INFORMATION GIVEN:
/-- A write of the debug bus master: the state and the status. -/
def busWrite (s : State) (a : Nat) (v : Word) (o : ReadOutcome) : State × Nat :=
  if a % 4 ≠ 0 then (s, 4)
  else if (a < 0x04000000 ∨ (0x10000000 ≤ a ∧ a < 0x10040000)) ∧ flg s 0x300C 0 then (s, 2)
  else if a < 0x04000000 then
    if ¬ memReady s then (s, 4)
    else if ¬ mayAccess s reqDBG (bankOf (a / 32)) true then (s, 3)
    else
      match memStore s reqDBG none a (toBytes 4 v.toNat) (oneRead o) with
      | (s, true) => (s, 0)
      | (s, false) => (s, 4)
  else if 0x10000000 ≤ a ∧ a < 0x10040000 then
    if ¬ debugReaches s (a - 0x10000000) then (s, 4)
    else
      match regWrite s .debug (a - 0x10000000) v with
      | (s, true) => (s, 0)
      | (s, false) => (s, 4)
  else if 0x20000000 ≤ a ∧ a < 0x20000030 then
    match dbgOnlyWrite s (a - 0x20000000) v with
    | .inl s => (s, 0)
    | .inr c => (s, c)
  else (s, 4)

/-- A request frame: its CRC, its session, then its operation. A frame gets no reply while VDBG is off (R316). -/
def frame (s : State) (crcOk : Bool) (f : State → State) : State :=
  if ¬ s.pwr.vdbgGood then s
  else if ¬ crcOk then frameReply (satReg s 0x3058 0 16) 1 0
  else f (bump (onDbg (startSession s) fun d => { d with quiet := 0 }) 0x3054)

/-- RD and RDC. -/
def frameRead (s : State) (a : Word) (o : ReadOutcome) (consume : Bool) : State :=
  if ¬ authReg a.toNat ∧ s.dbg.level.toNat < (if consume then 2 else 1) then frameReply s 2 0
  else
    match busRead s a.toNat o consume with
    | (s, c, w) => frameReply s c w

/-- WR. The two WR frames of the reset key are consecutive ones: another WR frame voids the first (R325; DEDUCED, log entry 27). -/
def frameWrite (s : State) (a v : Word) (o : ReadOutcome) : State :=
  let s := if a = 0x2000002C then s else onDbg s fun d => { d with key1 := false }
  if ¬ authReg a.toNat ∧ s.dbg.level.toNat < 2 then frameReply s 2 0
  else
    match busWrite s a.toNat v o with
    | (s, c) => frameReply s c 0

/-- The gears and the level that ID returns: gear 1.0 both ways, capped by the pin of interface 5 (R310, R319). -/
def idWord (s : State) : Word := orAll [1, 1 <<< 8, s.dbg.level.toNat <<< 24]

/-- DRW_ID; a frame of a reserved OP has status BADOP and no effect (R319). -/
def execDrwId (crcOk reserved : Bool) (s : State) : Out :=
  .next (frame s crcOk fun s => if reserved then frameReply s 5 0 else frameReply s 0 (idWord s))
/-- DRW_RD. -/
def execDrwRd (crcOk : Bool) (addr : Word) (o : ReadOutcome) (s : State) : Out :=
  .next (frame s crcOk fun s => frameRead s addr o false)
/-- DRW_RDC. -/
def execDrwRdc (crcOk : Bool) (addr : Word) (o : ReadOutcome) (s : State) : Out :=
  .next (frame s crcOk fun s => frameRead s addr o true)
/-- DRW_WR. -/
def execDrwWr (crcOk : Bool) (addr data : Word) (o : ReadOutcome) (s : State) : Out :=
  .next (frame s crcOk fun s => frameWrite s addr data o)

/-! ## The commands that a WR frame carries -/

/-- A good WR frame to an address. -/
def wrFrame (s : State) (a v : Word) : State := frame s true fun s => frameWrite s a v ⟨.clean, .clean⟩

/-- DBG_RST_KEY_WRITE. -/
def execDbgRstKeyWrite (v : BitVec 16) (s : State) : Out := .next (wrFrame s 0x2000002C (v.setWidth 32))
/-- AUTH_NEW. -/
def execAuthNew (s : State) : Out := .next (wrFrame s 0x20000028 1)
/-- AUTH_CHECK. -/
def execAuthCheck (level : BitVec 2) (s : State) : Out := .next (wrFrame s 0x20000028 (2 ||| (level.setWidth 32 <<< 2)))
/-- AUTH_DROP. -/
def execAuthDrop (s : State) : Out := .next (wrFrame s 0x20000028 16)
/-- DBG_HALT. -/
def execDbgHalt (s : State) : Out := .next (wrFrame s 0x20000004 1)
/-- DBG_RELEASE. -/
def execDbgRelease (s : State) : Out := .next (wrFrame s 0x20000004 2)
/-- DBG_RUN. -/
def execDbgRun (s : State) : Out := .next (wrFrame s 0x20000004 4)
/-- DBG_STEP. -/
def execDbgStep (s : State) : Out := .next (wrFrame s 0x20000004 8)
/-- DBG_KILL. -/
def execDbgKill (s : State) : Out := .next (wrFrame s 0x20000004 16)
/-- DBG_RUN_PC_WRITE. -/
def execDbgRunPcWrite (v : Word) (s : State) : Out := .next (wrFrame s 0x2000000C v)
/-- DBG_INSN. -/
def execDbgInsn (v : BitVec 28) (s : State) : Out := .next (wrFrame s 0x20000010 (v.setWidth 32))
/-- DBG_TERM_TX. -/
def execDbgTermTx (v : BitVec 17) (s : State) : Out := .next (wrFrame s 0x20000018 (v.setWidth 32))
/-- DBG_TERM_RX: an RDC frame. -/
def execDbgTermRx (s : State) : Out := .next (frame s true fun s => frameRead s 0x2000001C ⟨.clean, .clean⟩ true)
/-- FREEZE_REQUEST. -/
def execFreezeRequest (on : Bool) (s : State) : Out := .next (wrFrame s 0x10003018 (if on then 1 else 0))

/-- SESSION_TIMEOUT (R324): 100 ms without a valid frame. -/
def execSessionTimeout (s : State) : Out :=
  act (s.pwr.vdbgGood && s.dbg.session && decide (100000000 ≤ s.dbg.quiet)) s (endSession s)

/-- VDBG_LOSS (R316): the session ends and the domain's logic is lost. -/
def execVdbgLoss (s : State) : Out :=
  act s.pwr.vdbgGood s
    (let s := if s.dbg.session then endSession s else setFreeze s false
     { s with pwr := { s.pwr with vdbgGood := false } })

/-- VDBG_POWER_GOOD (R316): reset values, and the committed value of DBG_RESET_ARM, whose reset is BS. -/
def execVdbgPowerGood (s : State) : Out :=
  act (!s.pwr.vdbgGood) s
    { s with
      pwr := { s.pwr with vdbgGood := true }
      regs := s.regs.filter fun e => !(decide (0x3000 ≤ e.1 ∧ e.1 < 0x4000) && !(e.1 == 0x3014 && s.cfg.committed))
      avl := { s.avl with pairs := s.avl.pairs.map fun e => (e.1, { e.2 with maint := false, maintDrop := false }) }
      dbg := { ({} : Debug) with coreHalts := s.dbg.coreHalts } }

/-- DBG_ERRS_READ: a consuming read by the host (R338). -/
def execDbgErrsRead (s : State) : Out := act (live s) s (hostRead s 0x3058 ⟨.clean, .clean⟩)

...

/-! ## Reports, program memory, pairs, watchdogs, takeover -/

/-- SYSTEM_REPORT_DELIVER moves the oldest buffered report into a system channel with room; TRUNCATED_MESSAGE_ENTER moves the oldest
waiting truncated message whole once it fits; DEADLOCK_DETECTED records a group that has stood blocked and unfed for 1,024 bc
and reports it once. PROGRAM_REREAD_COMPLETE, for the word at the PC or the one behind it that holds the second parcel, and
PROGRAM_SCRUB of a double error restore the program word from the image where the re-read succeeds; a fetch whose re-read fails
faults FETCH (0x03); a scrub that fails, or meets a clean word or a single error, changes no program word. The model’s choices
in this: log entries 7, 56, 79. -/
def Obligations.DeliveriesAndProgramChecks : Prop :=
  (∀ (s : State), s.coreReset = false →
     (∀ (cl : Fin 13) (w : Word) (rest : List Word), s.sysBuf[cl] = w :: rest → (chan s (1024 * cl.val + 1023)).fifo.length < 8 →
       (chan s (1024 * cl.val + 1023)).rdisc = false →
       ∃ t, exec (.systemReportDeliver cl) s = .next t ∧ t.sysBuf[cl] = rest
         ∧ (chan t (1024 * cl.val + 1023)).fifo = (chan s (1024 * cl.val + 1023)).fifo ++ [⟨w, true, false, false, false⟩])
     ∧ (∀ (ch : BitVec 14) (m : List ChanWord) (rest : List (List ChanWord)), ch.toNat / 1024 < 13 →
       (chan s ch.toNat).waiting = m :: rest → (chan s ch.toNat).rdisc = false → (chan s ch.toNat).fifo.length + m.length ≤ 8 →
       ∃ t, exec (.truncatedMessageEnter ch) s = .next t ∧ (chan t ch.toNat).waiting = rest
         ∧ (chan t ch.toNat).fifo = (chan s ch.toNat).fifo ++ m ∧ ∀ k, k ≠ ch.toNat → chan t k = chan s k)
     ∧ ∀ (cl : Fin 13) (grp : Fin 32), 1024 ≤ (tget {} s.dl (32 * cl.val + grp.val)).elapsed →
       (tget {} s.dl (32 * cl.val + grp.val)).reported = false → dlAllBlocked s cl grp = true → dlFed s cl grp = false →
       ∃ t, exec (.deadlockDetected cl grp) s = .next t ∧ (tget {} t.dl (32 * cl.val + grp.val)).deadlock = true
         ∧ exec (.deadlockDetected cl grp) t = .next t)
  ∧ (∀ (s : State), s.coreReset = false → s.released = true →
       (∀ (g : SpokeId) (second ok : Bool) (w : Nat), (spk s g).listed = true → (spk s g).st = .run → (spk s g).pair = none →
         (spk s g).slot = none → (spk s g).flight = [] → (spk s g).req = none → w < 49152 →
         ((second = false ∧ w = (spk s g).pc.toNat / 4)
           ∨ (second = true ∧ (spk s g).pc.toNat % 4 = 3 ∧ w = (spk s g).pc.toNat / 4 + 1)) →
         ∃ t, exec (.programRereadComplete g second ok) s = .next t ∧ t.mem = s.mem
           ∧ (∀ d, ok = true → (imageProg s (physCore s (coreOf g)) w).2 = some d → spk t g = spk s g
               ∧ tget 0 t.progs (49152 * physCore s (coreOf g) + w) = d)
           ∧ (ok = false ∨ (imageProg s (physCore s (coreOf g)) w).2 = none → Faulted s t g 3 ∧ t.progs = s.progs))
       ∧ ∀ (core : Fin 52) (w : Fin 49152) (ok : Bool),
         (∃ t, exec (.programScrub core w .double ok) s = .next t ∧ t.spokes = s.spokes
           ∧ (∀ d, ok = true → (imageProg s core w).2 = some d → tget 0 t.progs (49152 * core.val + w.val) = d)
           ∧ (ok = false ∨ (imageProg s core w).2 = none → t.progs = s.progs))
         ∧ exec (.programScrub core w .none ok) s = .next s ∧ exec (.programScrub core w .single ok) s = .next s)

WHAT YOU ARE ASKED TO DO: Scanning the data above, copy out every line where "endSession" is found.

WRITTEN REPLY:
  act (s.pwr.vdbgGood && s.dbg.session && decide (100000000 ≤ s.dbg.quiet)) s (endSession s)
    (let s := if s.dbg.session then endSession s else setFreeze s false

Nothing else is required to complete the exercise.